- [What is needed]:
The stretch from the line with "[hop, Nat.not_lt.mp hop]" through the line with "truncatedInput => exact ⟨rfl, rfl⟩" in the records below: write it out exactly, and nothing else.

- [The data]:
theorem decodeDesc_isError_iff (w : Word) : (∃ r, decodeDesc w = .error r) ↔ ¬ ∃ e, decodeDesc w = .ok e := by
  cases decodeDesc w <;> simp

theorem decode_descWord {op n : Nat} {e : Instr} (hop : op < 8) (hn : n < 256) (hkind : kindOf op n = some e)
    (hwf : e.wf = true) : decode (descWord op n) = .ok e := by
  obtain ⟨hopf, hrsvf, hcountf⟩ := fields_ofNat (hop.trans (by decide)) hn
  exact decodeDesc_of_fields (by rwa [hopf]) hrsvf (by rwa [hopf, hcountf]) hwf

/-- R69 (c): the counts `n` outside the range that R63 gives the kind of `op`. -/
def countOutOfRange (op n : Nat) : Prop :=
  ((op = 0 ∨ op = 2 ∨ op = 3 ∨ op = 4) ∧ n ≠ 0) ∨ ((op = 1 ∨ op = 6) ∧ n = 0) ∨
    (op = 5 ∧ (n = 0 ∨ 8 < n)) ∨ (op = 7 ∧ (n = 0 ∨ 7 < n))

theorem illegalWord_iff (w : Word) :
    illegalWord w ↔ 8 ≤ opField w ∨ rsvField w ≠ 0 ∨ countOutOfRange (opField w) (countField w) := by
  rw [opField_eq_extractLsb, rsvField_eq_extractLsb, countField_eq_extractLsb]
  rfl

/-- A kind whose width is implied takes `n = 0` only (R63). -/
theorem exists_wf_of_implied {op n : Nat} {e : Instr} (hop : op = 0 ∨ op = 2 ∨ op = 3 ∨ op = 4)
    (hzero : kindOf op 0 = some e) (hwf : e.wf = true) :
    (∃ e, kindOf op n = some e ∧ e.wf = true) ↔ n = 0 := by
  cases n with
  | zero => exact ⟨fun _ => rfl, fun _ => ⟨e, hzero, hwf⟩⟩
  | succ n => rcases hop with rfl | rfl | rfl | rfl <;> simp [kindOf]

theorem exists_wf_of_kindOf {op n : Nat} {e : Instr} (hkind : kindOf op n = some e) :
    (∃ e, kindOf op n = some e ∧ e.wf = true) ↔ e.wf = true := by
  simp [hkind]

/-- An op that is not reserved has a well-formed kind exactly for the counts in its range. -/
theorem exists_wf_kindOf_iff {op n : Nat} (hop : op < 8) (hn : n < 256) :
    (∃ e, kindOf op n = some e ∧ e.wf = true) ↔ ¬ countOutOfRange op n := by
  have hkinds : (op = 0 ∨ op = 2 ∨ op = 3 ∨ op = 4) ∨ (op = 1 ∨ op = 5 ∨ op = 6 ∨ op = 7) := by omega
  rcases hkinds with (rfl | rfl | rfl | rfl) | (rfl | rfl | rfl | rfl)
  iterate 4 · rw [exists_wf_of_implied (by decide) rfl rfl]; simp [countOutOfRange]
  iterate 4 · rw [exists_wf_of_kindOf rfl]; simp [countOutOfRange, Instr.wf]; omega

end Sys2Proof

namespace Sys2Proof.Machine

/-- Settles O1: each word's fields are those of the instruction it stands for, by evaluation. -/
theorem specWordsDecode : Obligations.SpecWordsDecode :=
  ⟨rfl, rfl, rfl, rfl, rfl, rfl, rfl, rfl, rfl, rfl, rfl, rfl⟩

/-- Settles O2: the fields of an encoded descriptor are its op and its count, which name it again; the count of a
well-formed one fits in its 8 bits. -/
theorem decodeEncodeRoundTrip : Obligations.DecodeEncodeRoundTrip := by
  unfold Obligations.DecodeEncodeRoundTrip
  intro i hwf
  cases i with
  | endTable | u8 | u16le | u16be => exact decode_descWord (by decide) (by decide) rfl rfl
  | str n | bits n | skip n | pad n =>
    have hn : n < 256 := by
      simp only [Instr.wf, Bool.and_eq_true, decide_eq_true_eq] at hwf
      omega
    exact decode_descWord (by decide) hn rfl hwf
  | decode | tableRead => rfl

/-- Settles O4: a word fails to decode when its op is reserved, its `rsv` is not zero, or its kind has no such count. -/
theorem illegalWordsExactly : Obligations.IllegalWordsExactly := by
  unfold Obligations.IllegalWordsExactly
  intro w
  rw [decodeDesc_isError_iff, decodeDesc_isOk_iff, illegalWord_iff]
  by_cases hop : opField w < 8
  · rw [exists_wf_kindOf_iff hop (countField_lt w)]
    simp only [hop, Nat.not_le.mpr hop, true_and, false_or, not_and_or, not_not, ne_eq]
  · simp [hop, Nat.not_lt.mp hop]

/-! ### The fields of a response (R23, R68, R140, R143) -/

/-- R68: no two statuses share a code. -/
theorem Status.code_inj {x y : Status} : x.code = y.code ↔ x = y := by
  cases x <;> cases y <;> decide

theorem Response.no_result_of_not_ok {x : Response} (h : x.status ≠ .ok) :
    x.recordField = none ∧ x.nfieldsField = none ∧ x.wordField = none := by
  cases x with
  | okDecode | okTableRead => exact absurd rfl h
  | truncatedInput | badVersion | badRequest => exact ⟨rfl, rfl, rfl⟩

theorem Response.truncation_fields {x : Response} (h : x.status = .truncatedInput) :
    x.lastFieldField.isSome = true ∧ x.failEntryField.isSome = true := by
  cases x with
  | truncatedInput => exact ⟨rfl, rfl⟩
  | okDecode | okTableRead | badVersion | badRequest => cases h

theorem Response.no_truncation_fields {x : Response} (h : x.status ≠ .truncatedInput) :
    x.lastFieldField = none ∧ x.failEntryField = none := by
  cases x with
  | truncatedInput => exact absurd rfl h
  | okDecode | okTableRead | badVersion | badRequest => exact ⟨rfl, rfl⟩

/-- An OK response has the result of a DECODE, a record with its count, or that of a TABLE_READ, a word. -/
theorem Response.result_of_ok {x : Response} (h : x.status = .ok) :
    x.recordField.isSome = x.nfieldsField.isSome ∧ (x.recordField.isSome = true ↔ x.wordField = none) := by
  cases x with
  | okDecode | okTableRead => simp [recordField, nfieldsField, wordField]
  | truncatedInput | badVersion | badRequest => cases h

/-- Settles O49: the codes are one to one, and each constructor of a response has just the fields of its status. -/
theorem statusDecidesFields : Obligations.StatusDecidesFields := by
  unfold Obligations.StatusDecidesFields
  intro x
  exact ⟨Status.code_inj (y := .ok), Status.code_inj (y := .truncatedInput), Status.code_inj (y := .badVersion),
    Status.code_inj (y := .badRequest), Response.no_result_of_not_ok, Response.truncation_fields,
    Response.no_truncation_fields, Response.result_of_ok⟩

end Sys2Proof.Machine

namespace Sys2Proof

/-! ### Descriptors that stand where they may (R83) -/

/-- From cursor `c` on, each descriptor is one the walk runs and stands where it may. -/
def WellPlaced : Nat → List Instr → Prop
  | _, [] => True
  | c, e :: es => (e.inWalk = true ∧ e.defect c = none) ∧ WellPlaced (c + e.width) es

@[simp] theorem wellPlaced_nil (c : Nat) : WellPlaced c [] := trivial

@[simp] theorem wellPlaced_cons (c : Nat) (e : Instr) (es : List Instr) :
    WellPlaced c (e :: es) ↔ (e.inWalk = true ∧ e.defect c = none) ∧ WellPlaced (c + e.width) es := Iff.rfl

@[simp] theorem wellPlaced_append (c : Nat) (es fs : List Instr) :
    WellPlaced c (es ++ fs) ↔ WellPlaced c es ∧ WellPlaced (cursorAfter c es) fs := by
  induction es generalizing c with
  | nil => simp
  | cons e es ih => simp [ih, and_assoc]

theorem WellPlaced.getElem {c : Nat} {es : List Instr} (h : WellPlaced c es) {j : Nat} (hj : j < es.length) :
    es[j].inWalk = true ∧ es[j].defect (cursorAfter c (es.take j)) = none := by
  induction es generalizing c j with
  | nil => simp at hj
  | cons e es ih =>
    obtain ⟨hhead, htail⟩ := (wellPlaced_cons c e es).mp h
    cases j with
    | zero => exact hhead
    | succ j => exact ih htail (Nat.lt_of_succ_lt_succ hj)

/-! ### The pseudo-descriptors (R72) -/

/-- The descriptors pass exactly `n` bits from cursor `c` on, each stands where it may, and none of them emits. -/
structure IsGap (c n : Nat) (es : List Instr) : Prop where
  cursor : cursorAfter c es = c + n
  placed : WellPlaced c es
  noOutput : ∀ e ∈ es, e.isOutput = false

theorem IsGap.nil (c : Nat) : IsGap c 0 [] := ⟨rfl, trivial, by simp⟩

/-- Gaps one after the other are a gap. -/
theorem IsGap.append {c m n : Nat} {es fs : List Instr} (hes : IsGap c m es) (hfs : IsGap (c + m) n fs) :
    IsGap c (m + n) (es ++ fs) := by
  refine ⟨?_, ?_, fun e he => (List.mem_append.mp he).elim (hes.noOutput e) (hfs.noOutput e)⟩
  · rw [cursorAfter_append, hes.cursor, hfs.cursor, Nat.add_assoc]
  · rw [wellPlaced_append, hes.cursor]
    exact ⟨hes.placed, hfs.placed⟩

theorem isGap_pad {c n : Nat} (hpos : 1 ≤ n) (hn : n ≤ 7) (hin : c % 8 + n ≤ 8) : IsGap c n [.pad n] := by
  refine ⟨rfl, ?_, by simp [Instr.isOutput]⟩
  simp [Instr.inWalk, Instr.defect, Instr.wf, hpos, hn, hin]

theorem isGap_skip {c n : Nat} (hpos : 1 ≤ n) (hn : n ≤ 255) (hc : c % 8 = 0) : IsGap c (8 * n) [.skip n] := by
  refine ⟨rfl, ?_, by simp [Instr.isOutput]⟩
  simp [Instr.inWalk, Instr.defect, Instr.wf, hpos, hn, hc]

theorem isGap_replicate_skip {c : Nat} (hc : c % 8 = 0) (k : Nat) :
    IsGap c (8 * (255 * k)) (List.replicate k (.skip 255)) := by
  induction k generalizing c with
  | zero => exact IsGap.nil c
  | succ k ih =>
    have hfirst : IsGap c (8 * 255) [.skip 255] := isGap_skip (by decide) le_rfl hc
    have hsum : 8 * (255 * (k + 1)) = 8 * 255 + 8 * (255 * k) := by omega
    rw [hsum]
    exact hfirst.append (ih (by omega))

theorem isGap_expandSkip {c : Nat} (hc : c % 8 = 0) (n : Nat) : IsGap c (8 * n) (expandSkip n) := by
  have hrest : IsGap (c + 8 * (255 * (n / 255))) (8 * (n % 255)) (if n % 255 ≠ 0 then [.skip (n % 255)] else []) := by
    split
    next hne => exact isGap_skip (by omega) (by omega) (by omega)
    next hzero => rw [not_not.mp hzero]; exact IsGap.nil _
  have hsum : 8 * n = 8 * (255 * (n / 255)) + 8 * (n % 255) := by omega
  rw [hsum, expandSkip]
  exact (isGap_replicate_skip hc _).append hrest

/-- A pad of `n` bits, nothing for `n = 0`, inside one byte. -/
theorem isGap_padUpTo {c n : Nat} (hn : n ≤ 7) (hin : c % 8 + n ≤ 8) : IsGap c n (if n ≠ 0 then [.pad n] else []) := by
  split
  next hne => exact isGap_pad (Nat.pos_of_ne_zero hne) hn hin
  next hzero => rw [not_not.mp hzero]; exact IsGap.nil c

/-- The first pad of a `skipbits` ends at a byte boundary or has passed all its bits; whole bytes start there, and the
bits left over start a byte. -/
theorem isGap_expandSkipbits (c n : Nat) : IsGap c n (expandSkipbits c n) := by
  simp only [expandSkipbits, gt_iff_lt, Nat.pos_iff_ne_zero]
  generalize hh : (if c % 8 ≠ 0 then min n (8 - c % 8) else 0) = h
  have hhead : h ≤ n ∧ h ≤ 7 ∧ c % 8 + h ≤ 8 ∧ (h = n ∨ (c + h) % 8 = 0) := by
    split at hh <;> omega
  obtain ⟨hle, hseven, hin, hstop⟩ := hhead
  have hfirst : IsGap c h (if h ≠ 0 then [.pad h] else []) := isGap_padUpTo hseven hin
  obtain rfl | haligned := hstop
  · simpa [expandSkip] using hfirst
  · have hbytes := isGap_expandSkip haligned ((n - h) / 8)
    have hlast : IsGap (c + (h + 8 * ((n - h) / 8))) ((n - h) % 8)
        (if (n - h) % 8 ≠ 0 then [.pad ((n - h) % 8)] else []) := isGap_padUpTo (by omega) (by omega)
    have hall := (hfirst.append hbytes).append hlast
    rwa [show h + 8 * ((n - h) / 8) + (n - h) % 8 = n by omega] at hall

/-- `align` passes the bits up to the next byte boundary. -/
theorem isGap_expandAlign (c : Nat) : IsGap c ((8 - c % 8) % 8) (expandAlign c) := by
  rw [expandAlign]
  split
  next haligned => rw [haligned]; exact IsGap.nil c
  next hinside => rw [Nat.mod_eq_of_lt (by omega)]; exact isGap_pad (by omega) (by omega) (by omega)

/-! ### Listings (R73) -/

theorem assembleFrom_append (c : Nat) (xs ys : List AsmItem) :
    assembleFrom c (xs ++ ys) = assembleFrom c xs ++ assembleFrom (cursorAfter c (assembleFrom c xs)) ys := by
  induction xs generalizing c with
  | nil => rfl
  | cons x xs ih => simp [assembleFrom, ih]

/-- The items assembled at cursor `c` give descriptors that stand where they may and end at cursor `d`. -/
structure AssemblesTo (c : Nat) (xs : List AsmItem) (d : Nat) : Prop where
  placed : WellPlaced c (assembleFrom c xs)
  cursor : cursorAfter c (assembleFrom c xs) = d

theorem AssemblesTo.nil (c : Nat) : AssemblesTo c [] c := ⟨trivial, rfl⟩

theorem AssemblesTo.append {c d d' : Nat} {xs ys : List AsmItem} (hxs : AssemblesTo c xs d)
    (hys : AssemblesTo d ys d') : AssemblesTo c (xs ++ ys) d' := by
  constructor
  · rw [assembleFrom_append, wellPlaced_append, hxs.cursor]
    exact ⟨hxs.placed, hys.placed⟩
  · rw [assembleFrom_append, cursorAfter_append, hxs.cursor, hys.cursor]

theorem assemblesTo_item {c d : Nat} {x : AsmItem} (hplaced : WellPlaced c (x.expand c))
    (hcursor : cursorAfter c (x.expand c) = d) : AssemblesTo c [x] d := by
  constructor <;> simpa [assembleFrom]

theorem assemblesTo_desc {c : Nat} {e : Instr} (hwalk : e.inWalk = true) (hdefect : e.defect c = none) :
    AssemblesTo c [.desc e] (c + e.width) :=
  assemblesTo_item ⟨⟨hwalk, hdefect⟩, trivial⟩ rfl

theorem assemblesTo_align (c : Nat) : AssemblesTo c [.align] (c + (8 - c % 8) % 8) :=
  assemblesTo_item (isGap_expandAlign c).placed (isGap_expandAlign c).cursor

/-- The gap between two cursors. -/
theorem assemblesTo_gapItems {c d : Nat} (h : c ≤ d) : AssemblesTo c (gapItems (d - c)) d := by
  rw [gapItems]
  split
  next hzero =>
    obtain rfl : c = d := by omega
    exact AssemblesTo.nil c
  next =>
    have hgap := isGap_expandSkipbits c (d - c)
    exact assemblesTo_item hgap.placed (by rw [AsmItem.expand, hgap.cursor, Nat.add_sub_cancel' h])

/-- If the field is a string, it starts at a byte boundary. -/
def ListingField.StringOnByte (f : ListingField) : Prop := ∀ m, f.kind = .string m → f.pos % 8 = 0

theorem ListingField.start_mod (f : ListingField) : f.start % 8 = f.pos % 8 := Nat.mul_add_mod _ _ _

/-- R73: a field becomes a string of legal length, a whole number at the top of a byte, or bits inside one byte. -/
theorem ListingField.descriptor_cases {f : ListingField} {e : Instr} (h : f.descriptor = .ok e) :
    (∃ m, f.kind = .string m ∧ 1 ≤ m ∧ m ≤ 255 ∧ e = .str m) ∨
      (f.pos = 0 ∧ (e = .u8 ∨ e = .u16le ∨ e = .u16be)) ∨ ∃ n, 1 ≤ n ∧ f.pos + n ≤ 8 ∧ e = .bits n := by
  unfold descriptor at h
  split at h
  next m hkind =>
    split at h
    next hm => cases h; exact .inl ⟨m, hkind, hm.1, hm.2, rfl⟩
    next => cases h
  next =>
    split at h
    next hbyte => cases h; exact .inr (.inl ⟨hbyte.2, .inl rfl⟩)
    next =>
      split at h
      next hin => cases h; exact .inr (.inr ⟨_, hin.1, hin.2, rfl⟩)
      next => cases h
  next =>
    split at h
    next hpair =>
      split at h
      next => cases h; exact .inr (.inl ⟨hpair.2, .inr (.inr rfl)⟩)
      next => cases h; exact .inr (.inl ⟨hpair.2, .inr (.inl rfl)⟩)
      next => cases h
    next =>
      split at h
      next hin => cases h; exact .inr (.inr ⟨_, hin.1, hin.2, rfl⟩)
      next => cases h

/-- The descriptor of a field stands where it may at the field's start. -/
theorem ListingField.descriptor_placed {f : ListingField} {e : Instr} (h : f.descriptor = .ok e)
    (hstr : f.StringOnByte) : e.inWalk = true ∧ e.defect f.start = none := by
  have hmod := f.start_mod
  rcases descriptor_cases h with ⟨m, hkind, hm, hm', rfl⟩ | ⟨hpos, rfl | rfl | rfl⟩ | ⟨n, hn, hin, rfl⟩
  · have hstart : f.start % 8 = 0 := hmod.trans (hstr m hkind)
    simp [Instr.inWalk, Instr.defect, Instr.wf, hm, hm', hstart]
  · simp [Instr.inWalk, Instr.defect, Instr.wf, hmod, hpos]
  · simp [Instr.inWalk, Instr.defect, Instr.wf, hmod, hpos]
  · simp [Instr.inWalk, Instr.defect, Instr.wf, hmod, hpos]
  · have hn' : n ≤ 8 := by omega
    have hstart : f.start % 8 + n ≤ 8 := by omega
    simp [Instr.inWalk, Instr.defect, Instr.wf, hn, hn', hstart]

- [Expected answer]:
  · simp [hop, Nat.not_lt.mp hop]

/-! ### The fields of a response (R23, R68, R140, R143) -/

/-- R68: no two statuses share a code. -/
theorem Status.code_inj {x y : Status} : x.code = y.code ↔ x = y := by
  cases x <;> cases y <;> decide

theorem Response.no_result_of_not_ok {x : Response} (h : x.status ≠ .ok) :
    x.recordField = none ∧ x.nfieldsField = none ∧ x.wordField = none := by
  cases x with
  | okDecode | okTableRead => exact absurd rfl h
  | truncatedInput | badVersion | badRequest => exact ⟨rfl, rfl, rfl⟩

theorem Response.truncation_fields {x : Response} (h : x.status = .truncatedInput) :
    x.lastFieldField.isSome = true ∧ x.failEntryField.isSome = true := by
  cases x with
  | truncatedInput => exact ⟨rfl, rfl⟩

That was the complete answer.